Termination of Remote Sourcing Agreement: The existing Remote Resource agreement with Healthcare BPO Partners, L.P. (an affiliate of Tak Investments, Inc.) will need to be terminated as a pre-condition to the merger. This would be considered necessary to avoid any conflicts of interest on any front, as also to ensure that Ebix is not saddled with a high cost outsourcing agreement.
(LETTERHEAD)

 

 


 

(LETTERHEAD)
  4.  
No special pre-conditions: Ebix will not agree to any extraordinary pre-conditions specifically laid out for Ebix, whether they are related to employee matters or special fees that were not asked from BPOM.
 
  5.  
Seller’s Legal and Investment Banking Fees: The legal fees incurred by Healthaxis and the investment banking fees for Healthaxis’s investment banker will need to be paid by Healthaxis.
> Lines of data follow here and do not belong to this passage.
/-! ### Rings (40_ring_buffer.md) -/

/-- O16. R72, R73 (and R66): a push into a full ring is refused, counted and recorded; any other stores the byte at `tail`
and moves `tail` on. Each clause gives the whole next state. On any other port it is an illegal command. -/
def Obligations.PushStoresOrCountsOverflow : Prop :=
  ∀ (q : RingSel) (b : Byte) (s : State), s.params.wf = true →
    encode (pushOf q b) = (match q with | .rx => 0x10 | .tx => 0x11 : Byte) ++ b ∧
    (s.port ≠ pushPort q → exec (pushOf q b) s = .next (s.illegalAnswer (encode (pushOf q b)))) ∧
    (s.port = pushPort q → (s.ring q).occ (s.params.slots q) = s.params.slots q - 1 →
      exec (pushOf q b) s = .next
        { s.setRing q { s.ring q with ovf := s.params.satInc (s.ring q).ovf } with
          history := s.history ++ [.cond (match q with | .rx => .rxOverflow b | .tx => .txOverflow b)]
          resp := some ⟨true, 0⟩ }) ∧
    (s.port = pushPort q → (s.ring q).occ (s.params.slots q) ≠ s.params.slots q - 1 →
      (s.ring q).tail < s.params.slots q →
      exec (pushOf q b) s = .next
        { s.setRing q { s.ring q with
            mem := (s.ring q).mem.write (s.ring q).tail b
            tail := if (s.ring q).tail = s.params.slots q - 1 then 0 else (s.ring q).tail + 1 } with
          resp := some ⟨true, 1⟩ })

/-- O17. R66, R71, with the frame of `PUSH`: a push into a full ring returns 0, adds 1 to `ovf` (saturating) and leaves the
queue and every slot as they were; any other puts its byte at the queue's end, writes the slot at `tail` alone, and
returns 1. Nothing else changes. -/
def Obligations.PushAppendsToQueue : Prop :=
  ∀ (q : RingSel) (b : Byte) (s : State), s.params.wf = true → (s.ring q).inv s.params q →
    s.port = (pushOf q b).port →
    ∃ t, exec (pushOf q b) s = .next t ∧
      ((s.ring q).occ (s.params.slots q) = s.params.slots q - 1 →
        (t.ring q).queue (s.params.slots q) = (s.ring q).queue (s.params.slots q) ∧
        (∀ a, (t.ring q).mem.read a = (s.ring q).mem.read a) ∧
        (t.ring q).tail = (s.ring q).tail ∧
        (t.ring q).ovf = min ((s.ring q).ovf + 1) (2 ^ s.params.cntW - 1) ∧
        t.history = s.history ++ [.cond (match q with | .rx => .rxOverflow b | .tx => .txOverflow b)] ∧
        t.resp = some ⟨true, 0⟩) ∧
      ((s.ring q).occ (s.params.slots q) ≠ s.params.slots q - 1 →
        (t.ring q).queue (s.params.slots q) = (s.ring q).queue (s.params.slots q) ++ [b] ∧
        (∀ a, a ≠ (s.ring q).tail → (t.ring q).mem.read a = (s.ring q).mem.read a) ∧
        (t.ring q).mem.read (s.ring q).tail = b ∧
        (t.ring q).tail = ((s.ring q).tail + 1) % s.params.slots q ∧
        (t.ring q).ovf = (s.ring q).ovf ∧ t.history = s.history ∧
        t.resp = some ⟨true, 1⟩) ∧
      (t.ring q).head = (s.ring q).head ∧ t.ring (otherRing q) = s.ring (otherRing q) ∧
      t.fr = s.fr ∧ t.conn = s.conn ∧ t.tel = s.tel ∧ t.params = s.params ∧ t.port = s.port ∧
      t.input = s.input

/-- O18. R74 (and R67): `POP.TX` of an empty ring changes nothing and answers the sentinel with `valid = 0`; of any other
it takes the oldest byte, and changes `head` alone (no slot). On any other port it is an illegal command. -/
def Obligations.PopTakesOldestByte : Prop :=
  encode .popTx = 0x2100 ∧
  ∀ s : State, s.params.wf = true → s.tx.inv s.params .tx →
    (s.port ≠ .serTx → exec .popTx s = .next (s.illegalAnswer 0x2100)) ∧
    (s.port = .serTx → s.tx.queue s.params.txN = [] →
      exec .popTx s = .next { s with resp := some ⟨true, popData false s.params.popSentinel⟩ }) ∧
    (∀ b bs, s.port = .serTx → s.tx.queue s.params.txN = b :: bs →
      ∃ t, exec .popTx s = .next t ∧ t.tx.queue s.params.txN = bs ∧
        t = { s with
          tx := { s.tx with head := (s.tx.head + 1) % s.params.txN }
          resp := some ⟨true, popData true b⟩ })

/-- O19. The fields of a pop's response: byte in bits 7:0, valid in bit 8, zeros above (R54, R74). -/
def Obligations.PopResponseFields : Prop :=
  ∀ (v : Bool) (b : Byte), (popData v b).extractLsb' 0 8 = b ∧ (popData v b).getLsbD 8 = v ∧
    (popData v b).extractLsb' 9 23 = 0

/-- O20. R70, the FIFO law: `k ≤ N − 1` bytes pushed into an empty ring are all accepted, `k` pops return them in order,
and one more returns none; and under any interleaving the bytes popped are a prefix of the bytes accepted, the rest being
the queue. -/
def Obligations.FifoLaw : Prop :=
  ∀ (p : Params) (q : RingSel) (rb : Ring), p.wf = true → rb.inv p q → rb.occ (p.slots q) = 0 →
    (∀ bs : List Byte, bs.length ≤ p.slots q - 1 →
      ∃ rb', ringRun p q (bs.map some ++ List.replicate bs.length none) rb = some (bs, bs, rb') ∧
        rb'.pop p q = .ok (rb', false, p.popSentinel)) ∧
    (∀ os acc out rb', ringRun p q os rb = some (acc, out, rb') →
      out <+: acc ∧ acc = out ++ rb'.queue (p.slots q))

/-- O21. R47: a push and a pop of a ring that is neither empty nor full leave the same ring and move the same byte in
either order. At an empty ring the pop that goes first returns nothing and the push that goes first has its byte popped;
at a full ring the push that goes first is refused and counted, and the pop that goes first lets it succeed. -/
def Obligations.PushAndPopCommute : Prop :=
  ∀ (p : Params) (q : RingSel) (rb : Ring) (b : Byte), p.wf = true → rb.inv p q →
    (rb.occ (p.slots q) ≠ 0 → rb.occ (p.slots q) ≠ p.slots q - 1 →
      ∃ rb', ringRun p q [some b, none] rb = some ([b], [rb.mem.read rb.head], rb') ∧
        ringRun p q [none, some b] rb = some ([b], [rb.mem.read rb.head], rb')) ∧
    (rb.occ (p.slots q) = 0 →
      (∃ r, ringRun p q [none, some b] rb = some ([b], [], r)) ∧
      (∃ r, ringRun p q [some b, none] rb = some ([b], [b], r))) ∧
    (rb.occ (p.slots q) = p.slots q - 1 →
      (∃ r, ringRun p q [some b, none] rb = some ([], [rb.mem.read rb.head], r) ∧ r.ovf = p.satInc rb.ovf) ∧
      (∃ r, ringRun p q [none, some b] rb = some ([b], [rb.mem.read rb.head], r) ∧ r.ovf = rb.ovf))

/-- O22. R45, R46, R70 over commands: whatever the agents issue and in whatever order, as long as the host does not clear
`RB_TX`, the bytes queued and accepted are the bytes popped followed by the bytes still queued. -/
def Obligations.TransmitBytesKeepOrder : Prop :=
  ∀ (cs : List Command) (rs : List Response) (s t : State),
    s.params.wf = true → s.tx.inv s.params .tx →
    (∀ c ∈ cs, c ≠ ⟨.host, 0x5100⟩) → answers cs s = some (rs, t) →
    s.tx.queue s.params.txN ++ acceptedTx cs rs = poppedTx cs rs ++ t.tx.queue t.params.txN

/-- O23. R75: `LEN` answers the occupancy zero-extended and changes nothing else; the occupancy is at most `N − 1`, and with
`tail < head` it is `tail − head + N`. (R75 gives no value to an occupancy of 2^32 or more; none is claimed.) On any other
port it is an illegal command. -/
def Obligations.LenAnswersOccupancy : Prop :=
  ∀ (q : RingSel) (s : State), s.params.wf = true →
    encode (lenOf q) = (match q with | .rx => 0x3000 | .tx => 0x3100) ∧
    (s.port ≠ .host → exec (lenOf q) s = .next (s.illegalAnswer (encode (lenOf q)))) ∧
    (s.port = .host → ∃ d : Data, exec (lenOf q) s = .next { s with resp := some ⟨true, d⟩ } ∧
      ((s.ring q).occ (s.params.slots q) < 2 ^ 32 → d.toNat = (s.ring q).occ (s.params.slots q))) ∧
    (s.ring q).occ (s.params.slots q) ≤ s.params.slots q - 1 ∧
    ((s.ring q).head < s.params.slots q → (s.ring q).tail < s.params.slots q →
      (s.ring q).occ (s.params.slots q) =
        if (s.ring q).tail < (s.ring q).head then (s.ring q).tail + s.params.slots q - (s.ring q).head
        else (s.ring q).tail - (s.ring q).head)

/-- O24. R76: `ISEMPTY` answers 1 where the occupancy is 0, which is where `head = tail`, and 0 elsewhere, and changes
nothing else. On any other port it is an illegal command. -/
def Obligations.IsEmptyAnswersIndexEquality : Prop :=
  ∀ (q : RingSel) (s : State), s.params.wf = true →
    encode (isEmptyOf q) = (match q with | .rx => 0x4000 | .tx => 0x4100) ∧
    (s.port ≠ .host → exec (isEmptyOf q) s = .next (s.illegalAnswer (encode (isEmptyOf q)))) ∧
    (s.port = .host → exec (isEmptyOf q) s =
      .next { s with resp := some ⟨true, if (s.ring q).occ (s.params.slots q) = 0 then 1 else 0⟩ }) ∧
    ((s.ring q).head < s.params.slots q → (s.ring q).tail < s.params.slots q →
      ((s.ring q).occ (s.params.slots q) = 0 ↔ (s.ring q).head = (s.ring q).tail))

/-- O25. R69, R77: `CLEAR` zeroes the ring's slots, indices and counter, leaves its queue empty, and touches nothing else:
not the other ring, not the framer. On any other port it is an illegal command. -/
def Obligations.ClearZeroesOneRing : Prop :=
  ∀ (q : RingSel) (s : State), s.params.wf = true →
    encode (clearOf q) = (match q with | .rx => 0x5000 | .tx => 0x5100) ∧
    (s.port ≠ .host → exec (clearOf q) s = .next (s.illegalAnswer (encode (clearOf q)))) ∧
    (s.port = .host → ∃ t, exec (clearOf q) s = .next t ∧
      (∀ a, (t.ring q).mem.read a = if a < s.params.slots q then 0x00 else (s.ring q).mem.read a) ∧
      (t.ring q).head = 0 ∧ (t.ring q).tail = 0 ∧ (t.ring q).ovf = 0 ∧
      (t.ring q).queue (s.params.slots q) = [] ∧
      t = { s.setRing q (t.ring q) with resp := some ⟨true, 0⟩ })

/-! ### The queries and the watchdog (43_control.md) -/

/-- O26. R42: `LEN`, `ISEMPTY` and `READ` change nothing but the response, and a second one right after answers the
same. -/
def Obligations.QueriesChangeNothing : Prop :=
  ∀ (i : Instr) (s t : State),
    (i = .lenRx ∨ i = .lenTx ∨ i = .isEmptyRx ∨ i = .isEmptyTx ∨ ∃ r, i = .read r ∧ r ≤ 0xD) →
    s.port = i.port → exec i s = .next t →
    t = { s with resp := t.resp } ∧ exec i t = .next t

/-- O27. R31, R106: what `READ` answers, register by register, a counter zero-extended (to one of 2^32 or more, which only
`CNT_W > 32` allows, R31 gives no 32-bit value and none is claimed); the reserved indices are an illegal command (log
entry 16). -/
def Obligations.ReadAnswersRegisterMap : Prop :=
  ∀ s : State, s.params.wf = true → s.port = .host →
    exec (.read 0x0) s = .next { s with resp := some ⟨true, statusWord s⟩ } ∧
    (∃ d : Data, exec (.read 0x1) s = .next { s with resp := some ⟨true, d⟩ } ∧
      (s.rx.ovf < 2 ^ 32 → d.toNat = s.rx.ovf)) ∧
    (∃ d : Data, exec (.read 0x2) s = .next { s with resp := some ⟨true, d⟩ } ∧
      (s.tx.ovf < 2 ^ 32 → d.toNat = s.tx.ovf)) ∧
    (∃ d : Data, exec (.read 0x3) s = .next { s with resp := some ⟨true, d⟩ } ∧
      (s.fr.feCnt < 2 ^ 32 → d.toNat = s.fr.feCnt)) ∧
    (∃ d : Data, exec (.read 0x4) s = .next { s with resp := some ⟨true, d⟩ } ∧
      (s.fr.ckErrCnt < 2 ^ 32 → d.toNat = s.fr.ckErrCnt)) ∧
    (∃ d : Data, exec (.read 0x5) s = .next { s with resp := some ⟨true, d⟩ } ∧
      d.extractLsb' 16 16 = s.fr.plen ∧ d.extractLsb' 8 8 = s.fr.id ∧ d.extractLsb' 0 8 = s.fr.cls) ∧
    (∃ d : Data, exec (.read 0x6) s = .next { s with resp := some ⟨true, d⟩ } ∧
      d.extractLsb' 16 16 = 0 ∧ d.extractLsb' 8 8 = s.fr.pcur ∧ d.extractLsb' 0 8 = s.fr.cursor) ∧
    exec (.read 0x7) s = .next { s with resp := some ⟨true, s.tel.lon⟩ } ∧
    exec (.read 0x8) s = .next { s with resp := some ⟨true, s.tel.lat⟩ } ∧
    exec (.read 0x9) s = .next { s with resp := some ⟨true, s.tel.alt⟩ } ∧
    exec (.read 0xA) s = .next { s with resp := some ⟨true, s.tel.fixStatus.setWidth 32⟩ } ∧
    exec (.read 0xB) s = .next { s with resp := some ⟨true, s.tel.velN⟩ } ∧
    exec (.read 0xC) s = .next { s with resp := some ⟨true, s.tel.velE⟩ } ∧
    exec (.read 0xD) s = .next { s with resp := some ⟨true, s.tel.heading⟩ } ∧
    exec (.read 0xE) s = .next { s with
      history := s.history ++ [.cond (.illegalCommand .host 0x7E00)], resp := some ⟨false, 0⟩ } ∧
    exec (.read 0xF) s = .next { s with
      history := s.history ++ [.cond (.illegalCommand .host 0x7F00)], resp := some ⟨false, 0⟩ }

/-- O28. R30, R32: the fields of STATUS, bit by bit. -/
def Obligations.StatusFields : Prop :=
  ∀ s : State,
    (statusWord s).extractLsb' 0 2 = (match s.fr.fstate with | .idle => 0 | .reading => 1 | .parsing => 2) ∧
    (statusWord s).getLsbD 2 = s.fr.frameReady ∧
    (statusWord s).getLsbD 3 = s.conn.connected ∧
    (statusWord s).getLsbD 4 = s.tel.hasPosition ∧
    (statusWord s).getLsbD 5 = s.fr.lastCkValid ∧
    (statusWord s).getLsbD 6 = s.conn.wdArmed ∧
    (statusWord s).getLsbD 7 = decide (s.tel.fixStatus ≠ 0) ∧
    (statusWord s).getLsbD 8 = decide (s.params.ckPolicy = .reject) ∧
    (statusWord s).extractLsb' 9 23 = 0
Ebix will be responsible for any expenses or fees incurred on its side.
 
  6.  
Credit line with Bank: Healthaxis should not borrow more money from its bankers or any other sources over and beyond the actual borrowing as of 30TH Sep. 2008
 
  7.  
BPOM Termination Fee: Ebix agrees to pay the termination fees to BPOM, in case Healthaxis merges with Ebix.
 
  8.  
Binding Agreement within 7 Days: Ebix agrees to serve a binding agreement for the acquisition of Healthaxis within 7 days of acceptance of the above offer.
 
  9.  
Ebix Waives Due Diligence Rights: Ebix agrees to waive is right to due diligence, to convey its seriousness and readiness to close the transaction in an expeditious manner.
 
  10.  
Healthaxis management and Board should make no strategic investments, dividend payments, no material purchases between now and merger with Ebix.
 
  11.  
HealthAxis management and Board should not commit the company to any material long term contracts including but not limited to employment agreements, severance agreements, real estate or other leases, new options or restricted stock or warrant grants, between now and merger with Ebix.
 
  12.  
HealthAxis management and Board should not make any bonus payments or any other compensation changes to the senior management, between now and merger with Ebix.
 
  13.  
HealthAxis management and Board should not make any payments towards early termination of existing contracts with partners, as also not impose any new material financial commitments, between now and merger with Ebix.
 
  14.  
Since Ebix has waived its right to due diligence and has conveyed its eagerness to close the transaction expeditiously, Ebix hopes that its offer is paid the attention it deserves.
(LETTERHEAD)

 

 


 

(LETTERHEAD)
  15.  
The above offer is Ebix’s final time bound offer and has been made in a transparent public manner; to puts its terms on record and to dispel any doubts about Ebix’s readiness to close the transaction expeditiously.
We look forward to hearing from you.
Sincerely,
-s- Robin Raina
Robin Raina
President & CEO
(LETTERHEAD)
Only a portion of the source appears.